Mungkin kita akan perlu waktu untuk belajar dari masyarakat Kelantan apakah nantinya mereka lebih comfortable dengan uang Dinar Kelantan mereka atau tetap (terpaksa) menggunakan Ringgit Malaysia; atau masyarakat Utah Amerika serikat apakah mereka nantinya akan lebih senang menggunakan emas dan perak ketimbang Dollar Amerika. Tetapi yang jelas masyarakat di dua negara bagian dari dua negara yang berbeda tersebut kini mulai memiliki uang pilihannya.
Dengan menulis summary dari isi buku Denationlisation of Money ini, saya tentu tidak ada niatan untuk melawan atau mencegah para pengambil keputusan di negeri ini yang telah bulat memutuskan bahwa satu-satunya uang sebagai alat bayar di negeri ini ya Rupiah.

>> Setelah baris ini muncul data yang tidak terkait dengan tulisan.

-- ==== Sys2Proof/Machine/Strings.lean ====
section
/-! DEFINITION. The string instructions with their repeat prefixes, and the I/O instructions (spec/45_string.md,
spec/24_io.md). -/

namespace Sys2Proof.Machine

/-! ### The I/O permission map (R307) -/

/-- The bits of the map for the ports from `port` on, `n` of them: are they all 0 and within the TSS? (R307) -/
def ioMapAllows (base : Nat) : Nat → Word → M Bool
  | 0, _ => pure true
  | n + 1, port => do
    let t := (← get).tr
    let off := base + port.toNat / 8
    if t.limit.toNat < off then pure false
    else
      let b ← sysRead8 (t.base + BitVec.ofNat 32 off)
      if b.getLsbD (port.toNat % 8) then pure false else ioMapAllows base n (port + 1)

/-- `IOPermission(port, n)` (R307). -/
def ioPermission (port : Word) (n : Nat) : M Bool := do
  let t := (← get).tr
  if !t.is386 then pure false
  else
    let base ← sysRead16 (t.base + 0x66)
    if t.limit.toNat ≤ base.toNat then pure false else ioMapAllows base.toNat n port

/-- Is the permission map consulted? (R309) -/
def State.ioMapped (s : State) : Bool := s.pe && (s.flag .vm || decide (s.iopl < s.cpl))

/-- The I/O access decision: #GP(0) when the access is denied (R309). -/
def checkIo (port : Word) (w : Width) : M Unit := do
  if (← get).ioMapped then do
    let ok ← ioPermission port w.bytes
    when (!ok) raiseGP0
  else pure ()

/-- Width and port of IN and OUT (R302). -/
def State.ioForm (s : State) : IoForm → Width × Word
  | .imm w p => (w, p.setWidth 16)
  | .dx w => (w, s.reg .w16 .edx)

/-- IN (R670). -/
def execInp (f : IoForm) (s : State) : Host.Outcome State Fault Refusal :=
  plain (do
    let (w, port) := s.ioForm f
    checkIo port w
    writeReg w .eax (← ioRead port w)) s

/-- OUT (R671). -/
def execOut (f : IoForm) (s : State) : Host.Outcome State Fault Refusal :=
  plain (do
    let (w, port) := s.ioForm f
    checkIo port w
    ioWrite port w (s.reg w .eax)) s

/-! ### One element of each primitive (R662 to R666, R672, R673) -/

/-- The segment of the source element: DS unless overridden (R661). -/
def srcSeg (a : StrAttr) : SReg := a.seg.getD .ds

/-- The checks of an element of `n` bytes (R170); one that runs past offset FFFFH with a 16-bit address size fails the limit
check, whatever the limit (R660, R109; log 58). -/
def checkElement (a : StrAttr) (sr : SReg) (off : Dword) (n : Nat) (w : Bool) : M Unit := do
  checkSeg sr off n w
  when (!blockFits (a.asz = .d32) off n) (raiseLimit sr)

/-- One element read at the source index (R661). -/
def readSrc (a : StrAttr) (w : Width) : M (BitVec w.bits) := do
  let off := (← get).idx a.asz .esi
  checkElement a (srcSeg a) off w.bytes false
  memRead (srcSeg a) off w

/-- One element read at the destination index, always in ES (R661). -/
def readDst (a : StrAttr) (w : Width) : M (BitVec w.bits) := do
  let off := (← get).idx a.asz .edi
  checkElement a .es off w.bytes false
  memRead .es off w

/-- One element written at the destination index, always in ES (R661). -/
def writeDst (a : StrAttr) (w : Width) (v : BitVec w.bits) : M Unit := do
  let off := (← get).idx a.asz .edi
  checkElement a .es off w.bytes true
  memWrite .es off w v

/-- The source index moved on (R660). -/
def stepSrc (a : StrAttr) (w : Width) : M Unit := modify fun s => s.stepIdx a.asz .esi w.bytes

/-- The destination index moved on (R660). -/
def stepDst (a : StrAttr) (w : Width) : M Unit := modify fun s => s.stepIdx a.asz .edi w.bytes

/-- MOVS once (R662). -/
def movsOnce (w : Width) (a : StrAttr) : M Unit := do
  writeDst a w (← readSrc a w)
  stepSrc a w
  stepDst a w

/-- CMPS once: source minus destination (R663). -/
def cmpsOnce (w : Width) (a : StrAttr) : M Unit := do
  let x ← readSrc a w
  let y ← readDst a w
  let _ ← subF x y false
  stepSrc a w
  stepDst a w

/-- SCAS once: accumulator minus destination (R664). -/
def scasOnce (w : Width) (a : StrAttr) : M Unit := do
  let y ← readDst a w
  let _ ← subF (← readReg w .eax) y false
  stepDst a w

/-- LODS once (R665). -/
def lodsOnce (w : Width) (a : StrAttr) : M Unit := do
  writeReg w .eax (← readSrc a w)
  stepSrc a w

/-- STOS once (R666). -/
def stosOnce (w : Width) (a : StrAttr) : M Unit := do
  writeDst a w (← readReg w .eax)
  stepDst a w

/-- INS once: permission, then the destination's checks, then the port (R672, D73). -/
def insOnce (w : Width) (a : StrAttr) : M Unit := do
  let s ← get
  let port := s.reg .w16 .edx
  checkIo port w
  checkElement a .es (s.idx a.asz .edi) w.bytes true
  memWriteCheck s.user .es (s.idx a.asz .edi) w.bytes
  writeDst a w (← ioRead port w)
  stepDst a w

/-- OUTS once: permission, then the source, then the port (R673). -/
def outsOnce (w : Width) (a : StrAttr) : M Unit := do
  let port := (← get).reg .w16 .edx
  checkIo port w
  ioWrite port w (← readSrc a w)
  stepSrc a w

/-! ### Repetition (R690) -/

/-- Has the comparison just made ended the repetition? (R690 step 6) -/
def State.repEnds (s : State) : Rep → Bool
  | .none => false
  | .rep => !s.flag .zf
  | .repne => s.flag .zf

/-- A string primitive, once without a repeat prefix; with one, an iteration: nothing when the count is 0, else the
primitive and the count less one (R690). `compares` for CMPS and SCAS. -/
def strStep (a : StrAttr) (compares : Bool) (m : M Unit) : M Done := do
  if a.rep = .none then
    m
    pure .next
  else if (← get).idx a.asz .ecx = 0 then pure .next
  else
    m
    modify fun s => s.setIdx a.asz .ecx (s.idx a.asz .ecx - 1)
    let s ← get
    if s.idx a.asz .ecx = 0 || (compares && s.repEnds a.rep) then pure .next else pure .again

/-- MOVSB (R662, R690). -/
def execMovsb (a : StrAttr) (s : State) : Host.Outcome State Fault Refusal :=
  instr (strStep a false (movsOnce .b8 a)) s
/-- MOVSW (R662, R690). -/
def execMovsw (a : StrAttr) (s : State) : Host.Outcome State Fault Refusal :=
  instr (strStep a false (movsOnce .w16 a)) s
/-- MOVSD (R662, R690). -/
def execMovsd (a : StrAttr) (s : State) : Host.Outcome State Fault Refusal :=
  instr (strStep a false (movsOnce .d32 a)) s
/-- CMPSB (R663, R690). -/
def execCmpsb (a : StrAttr) (s : State) : Host.Outcome State Fault Refusal :=
  instr (strStep a true (cmpsOnce .b8 a)) s
/-- CMPSW (R663, R690). -/
def execCmpsw (a : StrAttr) (s : State) : Host.Outcome State Fault Refusal :=
  instr (strStep a true (cmpsOnce .w16 a)) s
/-- CMPSD (R663, R690). -/
def execCmpsd (a : StrAttr) (s : State) : Host.Outcome State Fault Refusal :=
  instr (strStep a true (cmpsOnce .d32 a)) s
/-- STOSB (R666, R690). -/
def execStosb (a : StrAttr) (s : State) : Host.Outcome State Fault Refusal :=
  instr (strStep a false (stosOnce .b8 a)) s
/-- STOSW (R666, R690). -/
def execStosw (a : StrAttr) (s : State) : Host.Outcome State Fault Refusal :=
  instr (strStep a false (stosOnce .w16 a)) s
/-- STOSD (R666, R690). -/
def execStosd (a : StrAttr) (s : State) : Host.Outcome State Fault Refusal :=
  instr (strStep a false (stosOnce .d32 a)) s
/-- LODSB (R665, R690). -/
def execLodsb (a : StrAttr) (s : State) : Host.Outcome State Fault Refusal :=
  instr (strStep a false (lodsOnce .b8 a)) s
/-- LODSW (R665, R690). -/
def execLodsw (a : StrAttr) (s : State) : Host.Outcome State Fault Refusal :=
  instr (strStep a false (lodsOnce .w16 a)) s
/-- LODSD (R665, R690). -/
def execLodsd (a : StrAttr) (s : State) : Host.Outcome State Fault Refusal :=
  instr (strStep a false (lodsOnce .d32 a)) s
/-- SCASB (R664, R690). -/
def execScasb (a : StrAttr) (s : State) : Host.Outcome State Fault Refusal :=
  instr (strStep a true (scasOnce .b8 a)) s
/-- SCASW (R664, R690). -/
def execScasw (a : StrAttr) (s : State) : Host.Outcome State Fault Refusal :=
  instr (strStep a true (scasOnce .w16 a)) s
/-- SCASD (R664, R690). -/
def execScasd (a : StrAttr) (s : State) : Host.Outcome State Fault Refusal :=
  instr (strStep a true (scasOnce .d32 a)) s
/-- INSB (R672, R690). -/
def execInsb (a : StrAttr) (s : State) : Host.Outcome State Fault Refusal :=
  instr (strStep a false (insOnce .b8 a)) s
/-- INSW (R672, R690). -/
def execInsw (a : StrAttr) (s : State) : Host.Outcome State Fault Refusal :=
  instr (strStep a false (insOnce .w16 a)) s
/-- INSD (R672, R690). -/
def execInsd (a : StrAttr) (s : State) : Host.Outcome State Fault Refusal :=
  instr (strStep a false (insOnce .d32 a)) s
/-- OUTSB (R673, R690). -/
def execOutsb (a : StrAttr) (s : State) : Host.Outcome State Fault Refusal :=
  instr (strStep a false (outsOnce .b8 a)) s
/-- OUTSW (R673, R690). -/
def execOutsw (a : StrAttr) (s : State) : Host.Outcome State Fault Refusal :=
  instr (strStep a false (outsOnce .w16 a)) s
/-- OUTSD (R673, R690). -/
def execOutsd (a : StrAttr) (s : State) : Host.Outcome State Fault Refusal :=
  instr (strStep a false (outsOnce .d32 a)) s

end Sys2Proof.Machine
end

Tetapi di jaman yang sangat terbuka ini, sejatinya ‘uang swasta’ dalam versi lain sudah begitu banyak beredar dan berfungsi efektif sebagai alat tukar - dalam berbagai bentuk poin-poin hadiah dari dunia berbankan, poin-poin hadiah dari dunia telekomunikasi, mileage dari dunia penerbangan, kupon-kupon di komunitas tertentu dlsb-dlsb.
Lantas apakah perbankan dan dunia telekomunikasi yang memberikan hadiah point rewards – yang bisa ditukar dengan benda riil, dunia penerbangan dengan mileage-nya dan kupon-kupon di komunitas tertentu yang semuanya berfungsi sebagai alat bayar – melanggar ketentuan alat bayar yang bersifat nasional ?. Saya pikir kok tidak !, maka sejalan dengan ini bila ada suatu komunitas yang alat tukar diantara mereka-nya tidak menggunakan uang nasional – tetapi menggunakan sebuah ‘poin’ yang direpresentasikan oleh benda riil – sekeping koin emas Dinar misalnya – menurut saya juga tidak ada yang dilanggar.

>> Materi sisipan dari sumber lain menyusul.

/-- Operand `rm` can be read and written back (R106): its value, the state after the checks and the read, and what writing a
value does to a state. A segment that can be written must be readable too. -/
inductive RmAt (s : State) (w : Width) : Rm → BitVec w.bits → State → (BitVec w.bits → State → State) → Prop where
  | reg (r : Reg) : RmAt s w (.reg r) (s.reg w r) s fun v u => u.setReg w r v
  | mem (m : MemRef) (pas : List Nat) (t : State) (h : Reach s s.user (segOf m) (s.memEa m) w.bytes true pas t)
      (hr : (s.sreg (segOf m)).readable = true) :
    RmAt s w (.mem m) (t.valueAt w pas) (t.afterRead pas) fun v u => u.storeAt w pas v

/-- The operands of a two-operand form that can be read and written: destination `a`, source `b`, the state `t` after the
checks, and what writing the destination does (R451). -/
inductive AluAt (s : State) : AluForm → (w : Width) → BitVec w.bits → BitVec w.bits → State →
    (BitVec w.bits → State → State) → Prop where
  | rmReg {w rm a t put} (r : Reg) (h : RmAt s w rm a t put) : AluAt s (.rmReg w rm r) w a (s.reg w r) t put
  | regRm {w rm b t} (r : Reg) (h : RmIs s w rm b t) :
    AluAt s (.regRm w r rm) w (t.reg w r) b t fun v u => u.setReg w r v
  | accImm (w : Width) (imm : Dword) :
    AluAt s (.accImm w imm) w (s.reg w .eax) (immOf w imm) s fun v u => u.setReg w .eax v
  | rmImm {w rm a t put} (imm : Dword) (h : RmAt s w rm a t put) : AluAt s (.rmImm w rm imm) w a (immOf w imm) t put
  | rmImm8 {w rm a t put} (imm : Byte) (h : RmAt s w rm a t put) : AluAt s (.rmImm8 w rm imm) w a (immSx w imm) t put

/-- The same for a form whose destination is only read: CMP (R456). -/
inductive AluIs (s : State) : AluForm → (w : Width) → BitVec w.bits → BitVec w.bits → State → Prop where
  | rmReg {w rm a t} (r : Reg) (h : RmIs s w rm a t) : AluIs s (.rmReg w rm r) w a (t.reg w r) t
  | regRm {w rm b t} (r : Reg) (h : RmIs s w rm b t) : AluIs s (.regRm w r rm) w (t.reg w r) b t
  | accImm (w : Width) (imm : Dword) : AluIs s (.accImm w imm) w (s.reg w .eax) (immOf w imm) s
  | rmImm {w rm a t} (imm : Dword) (h : RmIs s w rm a t) : AluIs s (.rmImm w rm imm) w a (immOf w imm) t
  | rmImm8 {w rm a t} (imm : Byte) (h : RmIs s w rm a t) : AluIs s (.rmImm8 w rm imm) w a (immSx w imm) t

/-- The operands of TEST (R505). -/
inductive TestIs (s : State) : TestForm → (w : Width) → BitVec w.bits → BitVec w.bits → State → Prop where
  | rmReg {w rm a t} (r : Reg) (h : RmIs s w rm a t) : TestIs s (.rmReg w rm r) w a (t.reg w r) t
  | accImm (w : Width) (imm : Dword) : TestIs s (.accImm w imm) w (s.reg w .eax) (immOf w imm) s
  | rmImm {w rm a t} (imm : Dword) (h : RmIs s w rm a t) : TestIs s (.rmImm w rm imm) w a (immOf w imm) t

/-- The operand of INC and DEC (R457). -/
inductive IncAt (s : State) : IncForm → (w : Width) → BitVec w.bits → State → (BitVec w.bits → State → State) → Prop where
  | reg (w : Width) (r : Reg) : IncAt s (.reg w r) w (s.reg w r) s fun v u => u.setReg w r v
  | rm {w rm a t put} (h : RmAt s w rm a t put) : IncAt s (.rm w rm) w a t put

/-- The operand and the masked count of a shift or rotate (R510). -/
inductive ShiftAt (s : State) : ShiftForm → (w : Width) → BitVec w.bits → Nat → State →
    (BitVec w.bits → State → State) → Prop where
  | imm {w rm a t put} (n : Byte) (h : RmAt s w rm a t put) : ShiftAt s (.imm w rm n) w a (maskCount n) t put
  | one {w rm a t put} (h : RmAt s w rm a t put) : ShiftAt s (.one w rm) w a 1 t put
  | cl {w rm a t put} (h : RmAt s w rm a t put) : ShiftAt s (.cl w rm) w a (maskCount (s.reg .b8 .ecx)) t put

/-- The operands and the masked count of SHLD and SHRD (R518). -/
inductive DShiftAt (s : State) : DShiftForm → (w : Width) → BitVec w.bits → BitVec w.bits → Nat → State →
    (BitVec w.bits → State → State) → Prop where
  | imm {w rm a t put} (r : Reg) (n : Byte) (h : RmAt s w rm a t put) :
    DShiftAt s (.imm w rm r n) w a (s.reg w r) (maskCount n) t put
  | cl {w rm a t put} (r : Reg) (h : RmAt s w rm a t put) :
    DShiftAt s (.cl w rm r) w a (s.reg w r) (maskCount (s.reg .b8 .ecx)) t put

/-- The unit that holds the bit of BT, read (R540, R541): its value and the number of the bit. -/
inductive BitIs (s : State) : BtForm → (w : Width) → BitVec w.bits → Nat → State → Prop where
  | imm {w rm v t} (n : Byte) (h : RmIs s w rm v t) : BitIs s (.imm w rm n) w v (bitNumber w n.toNat) t
  | reg (w : Width) (b r : Reg) : BitIs s (.reg w (.reg b) r) w (s.reg w b) (bitNumber w (s.reg w r).toNat) s
  | mem (w : Width) (m : MemRef) (r : Reg) (pas : List Nat) (t : State)
      (h : Reach s s.user (segOf m) (bitUnit w m (s.memEa m) (s.reg w r)) w.bytes false pas t) :
    BitIs s (.reg w (.mem m) r) w (t.valueAt w pas) (bitNumber w (s.reg w r).toNat) (t.afterRead pas)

Bila kita menukar garam dengan kurma yang perfectly halal, siapa yang berani melarangnya ?, maka demikian pula bila kita menukar emas dengan beras atau berbagai kebutuhan lainnya – karena dasar hukumnya sama “(Juallah) emas dengan emas, perak dengan perak, gandum dengan gandum, sya’ir dengan sya’ir, kurma dengan kurma, dan garam dengan garam (denga syarat harus) sama dan sejenis serta secara tunai. Jika jenisnya berbeda, juallah sekehendakmu jika dilakukan secara tunai” (HR. Muslim).
Pelajaran lain dari pemenang Nobel tersebut diatas adalah sikap terhadap uang nasional yang diungkapkan dalam pengantar bukunya : “ I do not want to prohibit government from doing anything except preventing others from doing things they might do better” – saya tidak ingin mencegah pemerintah melakukan apa saja, kecuali ( bila mereka) mencegah orang lain (rakyatnya) melakukan hal-hal yang bisa jadi lebih baik ( ketimbang dilakukan oleh pemerintah). Wa Allahu A’lam.